Sunday, April 7, 2013

Giving It Away

Countrycompassionates,

Perhaps a bit late again.  Life intervened, especially a rocky week with a flu-like cold.  Back at it now.

The burden of my comment this week -- don't groan! -- is close and dangerous to my heart:  the state of professional writing in America.  Perusing a recent  -- March 18 -- New Yorker I came across a Talk of the Town piece by Adam Gopnik.  Philip Roth is now eighty and appears to have decided to stop using his brain, and his home town of Newark gave him a celebration.  Roth's has been a long run of important literary accomplishment.  He deserves his party.

Halfway into his piece, Gopnik observes that "Happy as the birthday promises to be, it is hard not to worry that it doubles as a bon voyage party for the American writer's occupation itself.  The future of writing in America -- or, at least, the future of making a living by writing -- seems in doubt as rarely before.  Thanks to the Internet, the disproportion between writerly supply and demand, always tricky, has tipped: anyone can write, and everyone does, and beginners are expected to be the last pure philanthropists, giving it all away for the naches.  It has never been easier to be a writer; and it has never been harder to be a professional writer."

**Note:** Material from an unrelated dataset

-- ==== Sys2Proof/Laws/Completes.lean ====
section
/-! SUPPORT. Every meaning answers a next state: one lemma per command, and `exec` as a whole. -/
namespace Sys2Proof.Machine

If anything, Gopnik underestimates the enormity of the predicament.  This has been coming on for a long, long time.  I made a living -- most of the way, a good living -- writing professionally starting in the middle sixties.  Even then there was a tendency, and even in the choicest markets, to reduce the writer of talent to a morsel, to attempt to flavor him up a little and then let the institution consume him.
 
I remember two long afternoons closeted with William Shawn, the reigning troll of serious magazine journalism and at the time the editor-in-chief of The New Yorker, while he worked me over in his winsome and indirect way in an effort to get me to sign on to the magazine's bondage system -- I would attempt pieces for the magazine, its staff of editors -- each with a different colored pencil -- would mark up whatever I produced, and after the results had been processed to everybody's satisfaction the piece would go into the magazine's inventory, to be recalled -- possibly -- for some future publication.  I would not be permitted to offer it elsewhere.  While putting in this open-ended apprenticeship I would have access to a draw account of $10,000 annually, enought to live modestly on in the Manhattan of the time. 

Without agreeing,  I tried one piece for the magazine, entitled "In Quest of Squalor."  I followed a group of lady commissars visiting from the Soviet Union all over town and did a rather tongue-in-cheek sketch about their repeated disappointment at not finding capitalism the wreckage they thought it was. The piece didn't make the cut; Shawn's assistant, Patricia Nosher, wasn't amused. So that was that.

I moved on.  As early as my senior year in college I had signed on with an excellent literary agent -- Curtis Brown -- and in time a piece I tried on spec got bought by Ski Magazine, where the acute editor, John Fry, signed me up for a series of features.  All expenses paid, several thousand dollars each.  Then I ran into the editor of Esquire, Harold Hayes, at a cocktail party in Greenwich Village and he asked me to stop by and talk.  My first treatment of the then-fledgling senator Edward Kennedy -- which the magazine ultimately anthologized -- was the result.   Esquire was hot -- major writers from Tom Wolfe to Norman Mailer were confirming their reputations there -- and my career was off and running.

I'm attempting to make several points here.  Even in those days, editors were looking to get a writer on the cheap.  Lock him or her up.  But there were also visionaries running the important publications who understood that they had to assist, encourage -- pay! -- talented people coming up, not muscle and confine them.  Literature in America flourished.  A significant career -- usually on the mid-list -- remained possible, although, more and more, academia was tempting away talent.

And now?  In literary terms, we are living in Dresden on the morning after.  Adam Gopnik should only know.  Gopnik to the contrary, everybody can't write, with or without a computer.  Real talent is very rare, our survival as a civilization depends on people who know the difference, and once we parch out completely it will be like sacrificing rainfall -- the end of the experiment.